However, my experience of being a moderator in this community has led me to believe that being able to commune with people all across the globe through a computer brings real value to one’s life. I concluded a few years ago that being disabled today is so different from being disabled thirty years ago: the isolation of one’s home or bedroom isn’t the isolation that it once was, or it doesn’t need to be so. It is very isolating but it is nothing like the isolation that one would have had to endure in the 1970s or 80s or earlier.

There was a BBC News story that I remember reading about a young man with Duchene Muscular Dystrophy in Norway, who passed away (over ten years ago by now) but his parents discovered a much richer online life that he had enjoyed than they ever believed. So I don’t think it matters in as hard a way that someone is as disabled these days, there are ways to do work that has value to others, there are ways to touch the lives of others and feel some positivity from life.

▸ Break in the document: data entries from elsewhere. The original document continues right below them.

-- ==== Sys2Proof/Machine/Fabric.lean ====
section
/-! DEFINITION. The programmable fabric (12_fabric.md): what the active planes make of its elements at an edge of a global
net, the borders of a region in hold, and the fabric registers. Tile `t` of region `n` has the number 768 n + t, with
t = 6 × row + column inside the region (DESIGN CHOICE, log 7). -/

namespace Sys2Proof.Machine

/-! ## Planes -/

/-- The reset value of a plane. -/
def planeReset (_ : Nat) : Plane := {}
/-- Plane `p` of region `n` (R289). -/
def Dev.plane (d : Dev) (n p : Nat) : Plane := Store.get planeReset d.cfg.plane (2 * n + p)
/-- Change a plane. -/
def Dev.updPlane (d : Dev) (n p : Nat) (f : Plane → Plane) : Dev :=
  { d with cfg := { d.cfg with plane := Store.upd planeReset d.cfg.plane (2 * n + p) f } }
/-- The number of the active plane. -/
def Dev.activeOf (d : Dev) (n : Nat) : Nat := b2n (bit d.cfg.active n)
/-- The active plane. -/
def Dev.actPlane (d : Dev) (n : Nat) : Plane := d.plane n (d.activeOf n)
/-- The shadow plane. -/
def Dev.shdPlane (d : Dev) (n : Nat) : Plane := d.plane n (1 - d.activeOf n)
/-- What the frames of a plane give element `i` of kind `k`; a plane without a frame sets nothing (log 7). -/
def Plane.elem (p : Plane) (k i : Nat) : Nat := if p.cfg.isEmpty then 0 else Config.fabricBits p.cfg k i
/-- What the active plane of region `n` gives element `i` of kind `k`. -/
def Dev.elem (d : Dev) (n k i : Nat) : Nat := (d.actPlane n).elem k i

/-! ## Regions and holds (R281 to R284) -/

/-- The reset value of a region of the fabric. -/
def fabRegionReset (_ : Nat) : FabRegion := {}
/-- Fabric region `n`. -/
def Dev.fabRegion (d : Dev) (n : Nat) : FabRegion := Store.get fabRegionReset d.fab.reg n
/-- Change fabric region `n`. -/
def Dev.updFabRegion (d : Dev) (n : Nat) (f : FabRegion → FabRegion) : Dev :=
  { d with fab := { d.fab with reg := Store.upd fabRegionReset d.fab.reg n f } }
/-- The region is in hold (R282), or under test (R436). -/
def Dev.inHold (d : Dev) (n : Nat) : Bool := (d.fabRegion n).hold || d.tested (pdRg n)

/-- Nothing enters region `n` (R283, R284): it is in a hold other than the start-up's, or WRITE_ENABLE has not come
(Table 13-5). -/
def Dev.gated (d : Dev) (n : Nat) : Bool :=
  let r := d.fabRegion n
  d.tested (pdRg n) || d.cfg.blank || !d.fab.writeEn || (r.hold && !(r.boot && (d.actPlane n).valid && d.domOn (pdRg n)))

/-- GSR of region `n` is asserted: INIT, zero in every ACC and output register (R281). -/
def Dev.gsrAssert (d : Dev) (n : Nat) : Dev :=
  let f := d.fab
  { d with fab := { f with
    ff := Store.clear f.ff fun k => k / (16 * 768) == n
    acc := Store.clear f.acc fun k => k / 768 == n
    port := Store.mapVals (fun _ => {}) id (f.port.map fun e => if e.1 / 48 = n then (e.1, { e.2 with q2 := 0 }) else e)
    edges := Store.clear f.edges fun k => k / 32 == n
    reg := Store.upd fabRegionReset f.reg n fun r => { r with gsr := true } } }
/-- GSR of region `n` is released. -/
def Dev.gsrRelease (d : Dev) (n : Nat) : Dev := d.updFabRegion n fun r => { r with gsr := false }

/-- An event line as the synchroniser sees it: a rise raises EV80 + `l` (R285). -/
def Dev.eventLine (d : Dev) (l : Nat) (v : Bool) : Dev :=
  let was := Store.get (fun _ => false) d.fab.line l
  let d := { d with fab := { d.fab with line := Store.put (fun _ => false) d.fab.line l v } }
  if v && !was then d.fire (80 + l) (payload .ok 1 l) else d

/-- The border policy of a group: none for HOLD_LAST. -/
def policyOf (w : Word) (lo : Nat) : Option Bool :=
  match fld w lo 2 with
  | 1 => some false
  | 2 => some true
  | _ => none

/-- The region's lines to its engines and its event lines take the policies that were sampled (R283). -/
def Dev.applyPolicies (d : Dev) (n : Nat) : Dev :=
  let w := (d.fabRegion n).held
  let d := times 4 (fun i d => d.updEngine (4 * n + i) fun e =>
    { e with fabf := (policyOf w 6).getD e.fabf, scrinv := (policyOf w 8).getD e.scrinv }) d
  match policyOf w 10 with
  | some v => (d.eventLine (2 * n) v).eventLine (2 * n + 1) v
  | none => d

/-- The NoC port of region `n`, if it has one, holds no request for logic in hold: those in its buffer are answered with
BUSY, and those that the logic had taken are lost with it (R284, R286). -/
def Dev.portEmpty (d : Dev) (n : Nat) : Dev :=
  let mine := d.fab.inbox.filter fun x => x.2.1 + 6 == n
  let d := { d with fab := { d.fab with
    inbox := d.fab.inbox.filter fun x => x.2.1 + 6 != n
    delivered := d.fab.delivered.filter fun x => x.1 + 6 != n } }
  mine.foldl (fun d x => d.reply x.2.2.1 x.2.2.2 .busy []) d

/-- Region `n` enters a hold, sampling its policies; a hold in progress restarts with the policies that it began with. -/
def Dev.enterHold (d : Dev) (n : Nat) : Dev :=
  let fresh := !(d.fabRegion n).hold
  let d := ((d.gsrAssert n).portEmpty n).updFabRegion n fun r => { r with boot := false }
  if fresh then (d.updFabRegion n fun r => { r with hold := true, held := r.rctl }).applyPolicies n else d

/-- A full-device load: every output of every region reads 0 (R284). -/
def Dev.outputsZero (d : Dev) : Dev :=
  let d := times 64 (fun n d => d.updEngine n fun e => { e with fabf := false, scrinv := false }) d
  { d with fab := { d.fab with line := [] } }

/-- A load into the active plane of region `n` is in pass 2. -/
def Dev.activeLoad (d : Dev) (n : Nat) : Bool :=
  match d.cfg.load with
  | some l => !l.full && l.toActive && l.pass == 2 && l.region == n
  | none => false

/-- HOLD_END of region `n` (R282): 32 fabric reference cycles have passed; GSR is released with the hold. -/
def holdEnd (n : Nat) (d : Dev) : Dev :=
  if (d.fabRegion n).hold && d.fab.outRel && !d.cfg.blank && (d.actPlane n).valid && d.domOn (pdRg n) && !d.activeLoad n then
    d.updFabRegion n fun r => { r with hold := false, gsr := false, boot := false, loadHold := false }
  else d

/-! ## Global nets (R279, R280) -/

/-- FAB_GCLK(`k`). -/
def Dev.gclk (d : Dev) (k : Nat) : Word := Store.get (fun _ => 0) d.fab.gclk k
/-- A loop gives its output clock. -/
def Dev.loopRuns (d : Dev) (i : Nat) : Bool :=
  match (d.loop i).state with
  | .locked => true | .holdover => true | .track => true
  | .off => false | .search => false | .acquire => false
/-- The net runs. -/
def Dev.netRuns (d : Dev) (k : Nat) : Bool :=
  let w := d.gclk k
  bit w 31 && match fld w 24 4 with
    | 1 => d.loopRuns 5
    | 2 => d.loopRuns 0 | 3 => d.loopRuns 1 | 4 => d.loopRuns 2 | 5 => d.loopRuns 3
    | 6 => d.time.period != 0
    | _ => false
/-- The source is reserved, or the divider lies below its floor. -/
def gclkBad (w : Word) : Bool :=
  let s := fld w 24 4
  decide (7 ≤ s) || (decide (2 ≤ s) && decide (s ≤ 5) && decide (fld w 0 8 < 3))
/-- The evaluated frequency exceeds 250 MHz (R280). -/
def Dev.gclkFast (d : Dev) (w : Word) : Bool :=
  let m := fld w 0 8 + 1
  bit w 31 && match fld w 24 4 with
    | 0 => false
    | 1 => decide (m < 3)
    | 6 => decide (250000000 * m * d.time.period.toNat < 10 ^ 15) && decide (d.time.period ≠ 0)
    | _ => decide (m < 6)
/-- FAB_STAT.WERR. -/
def Dev.fabWerr (d : Dev) : Dev := { d with fab := { d.fab with werr := true } }

/-- A write to FAB_GCLK(`k`). -/
def fabGclkWrite (k : Nat) (w : Word) (d : Dev) : Dev :=
  if gclkBad w || ((d.mode.mode == 5 || d.pendMode == some 5) && d.gclkFast w) then d.fabWerr
  else { d with fab := { d.fab with gclk := Store.put (fun _ => 0) d.fab.gclk k (w &&& 0x8F0000FF#32) } }

/-- A policy field of a FAB_RCTL image is reserved. -/
def rctlBad (w : Word) : Bool := fld w 17 15 != 0 || (List.range 6).any fun i => fld w (2 * i) 2 == 3
/-- A write to FAB_RCTL(`n`). -/
def fabRctlWrite (n : Nat) (w : Word) (d : Dev) : Dev :=
  if rctlBad w then d.fabWerr else d.updFabRegion n fun r => { r with rctl := w &&& 0x1FFFF#32 }

/-! ## Elements at an edge (R266 to R269) -/

/-- The elements of region `n` on net `k` have left reset (R281). -/
def Dev.elemsRun (d : Dev) (n k : Nat) : Bool :=
  decide (n < 16) && !(d.fabRegion n).gsr && !d.tested (pdRg n) && (d.actPlane n).valid &&
    decide (2 ≤ Store.get (fun _ => 0) d.fab.edges (32 * n + k))

/-- An output line of region `n` across a border that logic gives the value `v`: 0 until the outputs are released (R284),
in a hold what the policy of its group says (R283, Table 12-10). -/
def Dev.borderOut (d : Dev) (n lo : Nat) (v : Bool) : Bool :=
  if d.cfg.blank || !d.fab.outRel then false
  else if d.inHold n then (policyOf (d.fabRegion n).held lo).getD v
  else v
/-- The key of line `l` across border `b`. -/
def lineKey (b : Nat) (east : Bool) (l : Nat) : Nat := 6144 * b + 3072 * b2n east + l
/-- What general routing line `l` across border `b` carries (R276): its multiplexer lies in the region that it leaves. -/
def Dev.lineVal (d : Dev) (b : Nat) (east : Bool) (l : Nat) : Bool :=
  d.borderOut (if east then b else b + 1) 0 (Store.get (fun _ => false) d.fab.route (lineKey b east l))
/-- The driver of spine segment `i` of border `b` in its west or east region is enabled (R277). -/
def Dev.drives (d : Dev) (b i : Nat) (west : Bool) : Bool :=
  if west then d.elem b 15 i % 2 == 1 else d.elem (b + 1) 16 i % 2 == 1
/-- What a spine segment carries; one that neither end drives reads 0 through its keeper (R277). -/
def Dev.segVal (d : Dev) (b i : Nat) : Bool :=
  let v := Store.get (fun _ => false) d.fab.spine (256 * b + i)
  if d.drives b i true then d.borderOut b 4 v
  else if d.drives b i false then d.borderOut (b + 1) 4 v
  else false

/-- The read data that port `p` of memory `b` of region `n` shows: with the optional output register one cycle later
(R272). -/
def Dev.memShows (d : Dev) (n b p : Nat) : BitVec 72 :=
  let q := Store.get (fun _ => ({} : MemPort)) d.fab.port (2 * (24 * n + b) + p)
  if d.elem n 14 (2 * b + p) % 2 = 1 then q.q2 else q.q

/-- What wire `s` brings to a tile: 1 to 24 the lines of its row across the border beside it, 25 to 56 the spine tracks of
its band that run along it, from 57 the read data of the region's memory ports, then the region's flip-flops; none: a wire
inside the region, whose value the command tells (R275 to R277; the numbers are a DESIGN CHOICE, log 7). -/
def Dev.wire (d : Dev) (tile s : Nat) : Option Bool :=
  let n := tile / 768
  let x := tile % 768 % 6
  let y := tile % 768 / 6
  if s = 0 then none
  else if s ≤ 24 then
    if x = 0 ∧ n ≠ 0 then some (d.lineVal (n - 1) true (24 * y + s - 1))
    else if x = 5 ∧ n ≠ 15 then some (d.lineVal n false (24 * y + s - 1))
    else none
  else if s ≤ 56 then
    let i := 32 * (y / 16) + (s - 25)
    if x ≤ 2 then (if n = 0 then none else some (d.segVal (n - 1) i))
    else if n = 15 then none else some (d.segVal n i)
  else if s < 57 + 3456 then
    let c := (s - 57) / 72
    some (bit (d.memShows n (c / 2) (c % 2)) ((s - 57) % 72))
  else if s < 57 + 3456 + 12288 then
    let k := 12288 * n + (s - 57 - 3456)
    some ((Store.get (fun _ => (none : Option Bool)) d.fab.ff k).getD (d.elem n 2 (s - 57 - 3456) % 2 == 1))
  else none
/-- Input pin `i` of a tile: what the multiplexer of its wire selects (R275), with the lines from other regions gated while
its own is in hold (R283). -/
def Dev.tilePin (d : Dev) (tile i : Nat) (told : Bool) : Bool :=
  let n := tile / 768
  let s := d.elem n 17 (104 * (tile % 768) + i)
  if decide (0 < s) && decide (s ≤ 56) && d.inHold n then false else (d.wire tile s).getD told
/-- The pins from `i` that carry a number of `w` bits. -/
def Dev.pins (d : Dev) (tile i w told : Nat) : Nat :=
  (List.range w).foldl (fun v j => v + at' j (b2n (d.tilePin tile (i + j) (nfld told j 1 == 1)))) 0

/-- The inputs of LUT `k` of a tile. -/
def lutIns (ins : List FabIn) (tile k : Nat) : Nat :=
  match ins with
  | [] => 0
  | .lut t j v :: r => if t = tile ∧ j.val = k then v.toNat else lutIns r tile k
  | _ :: r => lutIns r tile k
/-- The bypass input of flip-flop `i` of a tile. -/
def bypassIn (ins : List FabIn) (tile i : Nat) : Bool :=
  match ins with
  | [] => false
  | .bypass t j v :: r => if t = tile ∧ j.val = i then v else bypassIn r tile i
  | _ :: r => bypassIn r tile i
/-- The inputs of a word cell: A, B, CTL, CE, CIN. -/
def cellIns (ins : List FabIn) (tile : Nat) : BitVec 16 × BitVec 16 × BitVec 2 × Bool × Bool :=
  match ins with
  | [] => (0, 0, 0, false, false)
  | .cell t a b ctl ce cin :: r => if t = tile then (a, b, ctl, ce, cin) else cellIns r tile
  | _ :: r => cellIns r tile
/-- The inputs of a word cell as its pins carry them. -/
def Dev.cellPins (d : Dev) (ins : List FabIn) (tile : Nat) : BitVec 16 × BitVec 16 × BitVec 2 × Bool × Bool :=
  let v := cellIns ins tile
  (BitVec.ofNat 16 (d.pins tile 68 16 v.1.toNat), BitVec.ofNat 16 (d.pins tile 84 16 v.2.1.toNat),
   BitVec.ofNat 2 (d.pins tile 100 2 v.2.2.1.toNat), d.tilePin tile 102 v.2.2.2.1, d.tilePin tile 103 v.2.2.2.2)

/-- O6 and O5 of LUT `k` (R266): the truth table, whole or fractured. -/
def Dev.lutOut (d : Dev) (ins : List FabIn) (tile k : Nat) : Bool × Bool :=
  let n := tile / 768
  let i := 8 * (tile % 768) + k
  let table := d.elem n 0 i
  let v := d.pins tile (6 * k) 6 (lutIns ins tile k)
  if d.elem n 1 i = 0 then (nfld table v 1 == 1, false)
  else (nfld table (32 + v % 32) 1 == 1, nfld table (v % 32) 1 == 1)

/-- The flip-flops' INIT. -/
def Dev.ffInit (d : Dev) (tile i : Nat) : Bool := nfld (d.elem (tile / 768) 2 (16 * (tile % 768) + i)) 0 1 == 1
/-- What flip-flop `i` of a tile holds. -/
def Dev.ffVal (d : Dev) (tile i : Nat) : Bool :=
  (Store.get (fun _ => (none : Option Bool)) d.fab.ff (16 * tile + i)).getD (d.ffInit tile i)
/-- The D input of a flip-flop (R267). -/
def Dev.ffD (d : Dev) (ins : List FabIn) (tile i : Nat) : Bool :=
  match d.elem (tile / 768) 3 (16 * (tile % 768) + i) with
  | 0 => (d.lutOut ins tile (i / 2)).1
  | 1 => (d.lutOut ins tile (i / 2)).2
  | _ => d.tilePin tile (48 + i) (bypassIn ins tile i)

/-- Make the eight flip-flops of a half hold something; none stands for INIT. -/
def Dev.setHalf (d : Dev) (tile h : Nat) (f : Nat → Option Bool) : Dev :=
  times 8 (fun j d =>
    { d with fab := { d.fab with ff := Store.put (fun _ => none) d.fab.ff (16 * tile + 8 * h + j) (f (8 * h + j)) } }) d

/-- A half of a tile at an edge: `d0` is the state before the edge. -/
def Dev.halfEdge (d0 : Dev) (k : Nat) (rising : Bool) (ins : List FabIn) (tile h : Nat) (ce sr : Bool) (d : Dev) : Dev :=
  let n := tile / 768
  let ce := d0.tilePin tile (64 + 2 * h) ce
  let sr := d0.tilePin tile (65 + 2 * h) sr
  let i := 2 * (tile % 768) + h
  let own := d0.elem n 4 i % 32
  let clocked := own == k && (d0.elem n 5 i % 2 == 0) == rising
  if !d0.elemsRun n own then d
  else if sr && (clocked || d0.elem n 6 i % 2 == 1) then d.setHalf tile h fun _ => none
  else if clocked && ce then d.setHalf tile h fun j => some (d0.ffD ins tile j)
  else d

/-- Y and CO of a word cell operation (Table 12-3). -/
def cellOp (op : Nat) (x z : BitVec 16) (c : Bool) : BitVec 16 × Bool :=
  let sum (a b : BitVec 16) : BitVec 16 × Bool :=
    (BitVec.ofNat 16 (a.toNat + b.toNat + b2n c), decide (65536 ≤ a.toNat + b.toNat + b2n c))
  match op with
  | 0 => sum x z
  | 1 => sum x (~~~z)
  | 2 => (x &&& z, false)
  | 3 => (x ||| z, false)
  | 4 => (x ^^^ z, false)
  | 5 => (~~~(x ^^^ z), false)
  | 6 => (x &&& ~~~z, false)
  | 7 => (x ||| ~~~z, false)
  | 8 => (x, false)
  | 9 => (z, false)
  | 10 => (~~~x, false)
  | 11 => (BitVec.ofNat 16 (2 * x.toNat + b2n c), x.msb)
  | 12 => (BitVec.ofNat 16 (x.toNat / 2 + 32768 * b2n c), false)
  | 13 => (x.rotateLeft 1, false)
  | 14 => (if c then z else x, false)
  | _ => (0, false)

I know this is such a tiny corner of the life that you had planned for your son, that it is much, much too narrow: you just want him to be like the other kids and the other adults: I would be exactly the same! But here’s a small window into what I’ve learned through being here at AVMsurvivors for nine years and is reflected a little in the life of Mats Steen:

I am just sharing my thoughts to hopefully help you not to feel so down about the life your son can have. I mean the thoughts that I share to possibly be helpful. I recognise that it can come across as “easy: just do this!” No, that’s not what I mean. I just mean to try to share some positivity that I’ve learned where we would all feel like you, that this is a disaster. If you get something positive from me sharing, that’s fantastic. If you get nothing from it, please ignore it. I don’t ever mean to say something that doesn’t help or that rubs completely the wrong way. Just ignore me if it is not helping.

Very best wishes,

Richard

Sorry to hear about your son and understand your pain but as silly as this may sound… it could always be worse!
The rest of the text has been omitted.